Kellen Davis: How is this asshole not on waivers yet? Evan Rodriguez is better at every facet of the game, and Matt Spaeth can at least block. Kellen is three times the size of every defensive back on the field and he somehow loses yards every time he gets tackled. He apparently doesn’t have the ability to jump, something that would be very nice when passes are one inch above him. And that’s when he can catch a pass at all. Hellboy does less damage with stone hands than Kellen Davis.

Officiating: In a play that might have changed the game entirely, Christian Ponder got demolished in the pocket and dropped the ball on the way down. Approximately ¼ of a second after the hit, the ball was rolling and the Bears picked it up and ran with it. The refs, somehow, decided to call forward progress and call it a sack. As Tank pointed out, it was intentional grounding at best, since Ponder’s arm was moving forward as he fell. A Vikings DB threw Alshon down during the first interception (the one directly caused by Alshon being on the ground). There was a phantom hold in the 4th, but multiple no-calls on far more obvious plays. I don’t know what it’s going to take for them to decide there needs to be a more clear-cut PI rule, but it’s starting to get out of hand.
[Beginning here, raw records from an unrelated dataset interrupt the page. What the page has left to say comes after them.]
/-! ## Requests: profile, table, Restart -/

/-- R90 to R92, R169: a Load Ladder is refused with RANGE when its step count, a speed, a kind or a limit is out of
range, then with COMBINATION when its ladder breaks a rule of R90, then with STATE outside IDLE. Accepted, it replaces
the ladder, drops the baseline, flushes the table and makes target, ceiling and dwell step absent. R93 to R95: a Load
Parameters with a value outside the ranges of R93 is refused with RANGE, then with COMBINATION for weigh_high below
weigh_low + 20 or thresholds that do not strictly increase, then with STATE outside IDLE; accepted, it replaces the
whole set and lowers the attempt count to the new max_attempts. R65, R66: Load Baseline, in every spin state and mode:
four coefficients of magnitude 16 or more for a step of the ladder replace the step's entries, set its loaded mark and
clear its slot's mark in both sets, and touch nothing else; a smaller coefficient or a step above 11 is refused with
RANGE, a step beyond the ladder with COMBINATION. -/
def Obligations.LoadRequests : Prop :=
  (∀ (w : Wait) (tag : Octet) (body : List Octet) (s : State),
    s.link.inService = none → s.serv.mode = false →
    let count := (body.getD 0 0).toNat
    let at' (i k : Nat) : Nat := (body.getD (1 + 5 * i + k) 0).toNat
    let speed (i : Nat) := at' i 0 * 256 + at' i 1
    let limit (i : Nat) := at' i 3 * 256 + at' i 4
    body.length = 1 + 5 * count →
    (count < 2 ∨ 12 < count ∨ ∃ i, i < count ∧ (speed i < 50 ∨ 1200 < speed i ∨ 1 < at' i 2
      ∨ limit i < 20 ∨ 1000 < limit i)) →
    exec (.loadLadder w tag body) s =
      .next ((s.begin w).replied ⟨0x10, tag, body⟩ ⟨0x50, tag, .range, []⟩).arbitrate)
  ∧ (∀ (w : Wait) (tag : Octet) (l : List LadderStep) (s : State),
    s.link.inService = none → s.serv.mode = false → 2 ≤ l.length → l.length ≤ 12 →
    (∀ a ∈ l, 50 ≤ a.speed ∧ a.speed ≤ 1200 ∧ 20 ≤ a.limit ∧ a.limit ≤ 1000) →
    let b := s.begin w
    let f : Frame := ⟨0x10, tag, ladderBody l⟩
    (ladderRules l → s.spin.state = .idle → exec (.loadLadder w tag (ladderBody l)) s =
      .next (((b.setSpin { s.spin with ladder := l, target := none, ceiling := none, dwell := none }).setTable
        ({ s.table with
            baseline := Vector.replicate 12 (Vector.replicate 4 ⟨0, 0⟩)
            loaded := Vector.replicate 12 false }.flushNow b.time)).okReply f []).arbitrate)
    ∧ (¬ ladderRules l → exec (.loadLadder w tag (ladderBody l)) s =
      .next (b.replied f ⟨0x50, tag, .combination, []⟩).arbitrate)
    ∧ (ladderRules l → s.spin.state ≠ .idle → exec (.loadLadder w tag (ladderBody l)) s =
      .next (b.replied f ⟨0x50, tag, .state, []⟩).arbitrate))
  ∧ (∀ p : Params, p.inRange = true ↔
    ∀ e ∈ p.values.zip
      [(2, 16), (1, 8), (4, 400), (100, 1600), (50, 4000), (1, 5), (1, 4), (0, 3), (150, 600), (1, 10),
       (5, 50), (20, 400), (5, 50), (0, 31), (0, 2), (1, 50), (20, 60), (40, 120), (100, 2000),
       (0, 4000), (0, 4000), (0, 4000), (500, 10000), (500, 5000)],
      e.2.1 ≤ e.1 ∧ e.1 ≤ e.2.2)
  ∧ (∀ (w : Wait) (tag : Octet) (p : Params) (s : State),
    s.link.inService = none → s.serv.mode = false →
    (∀ e ∈ p.values.zip [1, 1, 2, 2, 2, 1, 1, 1, 2, 1, 1, 2, 1, 1, 1, 1, 1, 1, 2, 2, 2, 2, 2, 2],
      e.1 < 256 ^ e.2) →
    let b := s.begin w
    let f : Frame := ⟨0x11, tag, p.body⟩
    let agree := p.weighLow + 20 ≤ p.weighHigh ∧ p.threshold1 < p.threshold2
      ∧ p.threshold2 < p.threshold3
    (p.inRange = true → agree → s.spin.state = .idle → exec (.loadParameters w tag p.body) s =
      .next ((b.setSpin { s.spin with
        params := some p, attempts := min s.spin.attempts p.maxAttempts }).okReply f []).arbitrate)
    ∧ (p.inRange = false → exec (.loadParameters w tag p.body) s =
      .next (b.replied f ⟨0x51, tag, .range, []⟩).arbitrate)
    ∧ (p.inRange = true → ¬ agree → exec (.loadParameters w tag p.body) s =
      .next (b.replied f ⟨0x51, tag, .combination, []⟩).arbitrate)
    ∧ (p.inRange = true → agree → s.spin.state ≠ .idle → exec (.loadParameters w tag p.body) s =
      .next (b.replied f ⟨0x51, tag, .state, []⟩).arbitrate))
  ∧ (∀ (w : Wait) (tag : Octet) (i : Fin 12) (ks : Vector Pair 4) (s : State),
    s.link.inService = none →
    (∀ k ∈ ks, -32768 ≤ k.re ∧ k.re ≤ 32767 ∧ -32768 ≤ k.im ∧ k.im ≤ 32767) →
    let b := s.begin w
    let f : Frame := ⟨0x12, tag, baselineBody i.val ks⟩
    ((∀ k ∈ ks, 16 ≤ mag k) → i.val < s.spin.ladder.length →
      exec (.loadBaseline w tag (baselineBody i.val ks)) s =
        .next ((b.setTable { s.table with
          baseline := s.table.baseline.set i ks
          loaded := s.table.loaded.set i true
          marksA := s.table.marksA.set i false
          marksB := s.table.marksB.set i false }).okReply f []).arbitrate)
    ∧ ((∃ k ∈ ks, mag k < 16) → exec (.loadBaseline w tag (baselineBody i.val ks)) s =
      .next (b.replied f ⟨0x52, tag, .range, []⟩).arbitrate)
    ∧ ((∀ k ∈ ks, 16 ≤ mag k) → s.spin.ladder.length ≤ i.val →
      exec (.loadBaseline w tag (baselineBody i.val ks)) s =
        .next (b.replied f ⟨0x52, tag, .combination, []⟩).arbitrate))
  ∧ ∀ (w : Wait) (tag : Octet) (body : List Octet) (s : State), s.link.inService = none →
    body.length = 17 → 11 < (body.getD 0 0).toNat →
    exec (.loadBaseline w tag body) s =
      .next ((s.begin w).replied ⟨0x12, tag, body⟩ ⟨0x52, tag, .range, []⟩).arbitrate

/-- R77, R79, R81: Flush Table, in every spin state and mode: in QUIET the sets switch and a clear begins at
slot 0 with its 20 ms timer; in CLEARING the flush becomes pending; a further one is absorbed. Slots, marks,
baseline and history stay. R78, R80: CLEAR_EXPIRY clears the mark at the clear position in the set being cleared
and moves on; at slot 11 the clear ends in QUIET, or, with a flush pending, the sets switch and a new clear
begins from the expiry (log 24). With no clear due nothing happens (log 3). -/
def Obligations.FlushAndClear : Prop :=
  (∀ (w : Wait) (tag : Octet) (s : State), s.link.inService = none →
    let b := s.begin w
    let f : Frame := ⟨0x13, tag, []⟩
    (s.table.flush = .quiet → exec (.flushTable w tag []) s =
      .next ((b.setTable { s.table with
          active := s.table.active.other, flush := .clearing 0 ⟨b.time, 20000⟩ false }).okReply f
        [0, s.table.active.other.code]).arbitrate)
    ∧ (∀ pos t, s.table.flush = .clearing pos t false → exec (.flushTable w tag []) s =
      .next ((b.setTable { s.table with flush := .clearing pos t true }).okReply f
        [1, s.table.active.code]).arbitrate)
    ∧ (∀ pos t, s.table.flush = .clearing pos t true → exec (.flushTable w tag []) s =
      .next (b.okReply f [2, s.table.active.code]).arbitrate))
  ∧ (∀ (w : Wait) (s : State),
    let b := s.begin w
    (timerDue s.table.flush.timer b.time = false → exec (.clearExpiry w) s = .next b.arbitrate)
    ∧ (∀ (pos : Fin 12) (t : Timer) (p : Bool), s.table.flush = .clearing pos.val t p →
      t.due b.time = true →
      let cleared : Table :=
        match s.table.active with
        | .a => { s.table with marksB := s.table.marksB.set pos false }
        | .b => { s.table with marksA := s.table.marksA.set pos false }
      (pos.val < 11 → exec (.clearExpiry w) s =
        .next (b.setTable { cleared with
          flush := .clearing (pos.val + 1) ⟨t.start + BitVec.ofNat 32 t.us, t.us⟩ p }).arbitrate)
      ∧ (pos.val = 11 → p = false → exec (.clearExpiry w) s =
        .next (b.setTable { cleared with flush := .quiet }).arbitrate)
      ∧ (pos.val = 11 → p = true → exec (.clearExpiry w) s =
        .next (b.setTable { cleared with
          active := s.table.active.other
          flush := .clearing 0 ⟨b.time, 20000⟩ false }).arbitrate)))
We’ve got the Packers coming up, and I’m a lot less optimistic about that game now than I was at 11:30 this morning. The Cardinals and Lions are still the Cardinals and Lions, but again… it’s hard to be optimistic after a day like today. The pieces are coming apart instead of coming together. Even if the playoffs are within easy reach, the second round is rapidly slipping out of their grasp. We need some answers, and we need them fast.

2 comments:

Dan said...

8-5 not 9-4

Erik said...

Apologies. I've fixed it now. Thanks!